(# ゚Д゚) is a 5-letter-word. But in iOS, [@"(# ゚Д゚)" length] is 7.
Why?
I'm using <UITextInput>
to modify the text in a UITextField
or UITextView
. When I make a UITextRange of 5 character length, it can just cover the (# ゚Д゚) . So, why this (# ゚Д゚) looks like a 5-character-word in UITextField
and UITextView
, but looks like a 7-character-word in NSString???
How can I get the correct length of a string in this case?
1) As many in the comments have already stated, Your string is made of 5 composed character sequences (or character clusters if you prefer). When broken down by unichar
s as NSString
’s length
method does you will get a 7 which is the number of unichar
s it takes to represent your string in memory.
2) Apparently the UITextField
and UITextView
are handling the strings in a unichar savvy way. Good news, so can you. See #3.
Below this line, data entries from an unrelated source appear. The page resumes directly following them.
-- ==== Sys2Proof/Machine/Step.lean ====
section
/-! DEFINITION. One step of the machine: one clock cycle (00_scope.md R12, 10_state.md R17). -/

namespace Sys2Proof.Machine

/-- One clock cycle. Parameters that no build may have are refused (93_implementation_defined.md R-5). -/
def step (s : State) : Host.Outcome State Fault Refusal :=
  if s.cfg.legal then cycleStep s s.input else .refused .illegalConfig

/-- `s` with the command word of the opcode table's bits `w` offered in the present cycle, so that the next step accepts
it (log 11). -/
def State.withFetchWord (s : State) (nbits w : Nat) : State := s.offer (tableWord nbits w)

end Sys2Proof.Machine
end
3) You can get the number of composed character sequences by using some of the NSString
API which properly deals with composed character sequences. A quick example I baked up, very quickly, is a small NSString
category:
@implementation NSString (ComposedCharacterSequences_helper)
-(NSUInteger)numberOfComposedCharacterSequences{
__block NSUInteger count = 0;
[self enumerateSubstringsInRange:NSMakeRange(0, self.length)
options:NSStringEnumerationByComposedCharacterSequences
usingBlock:^(NSString *substring, NSRange substringRange, NSRange enclosingRange, BOOL *stop){
NSLog(@"%@",substring); // Just for fun
count++;
}];
return count;
}
@end
Again this is quick code; but it should get you started. And if you use it like so:
NSString *string = @"(# ゚Д゚)";
NSLog(@"string length %i", string.length);
NSLog(@"composed character count %i", [string numberOfComposedCharacterSequences]);
You will see that you get the desired result.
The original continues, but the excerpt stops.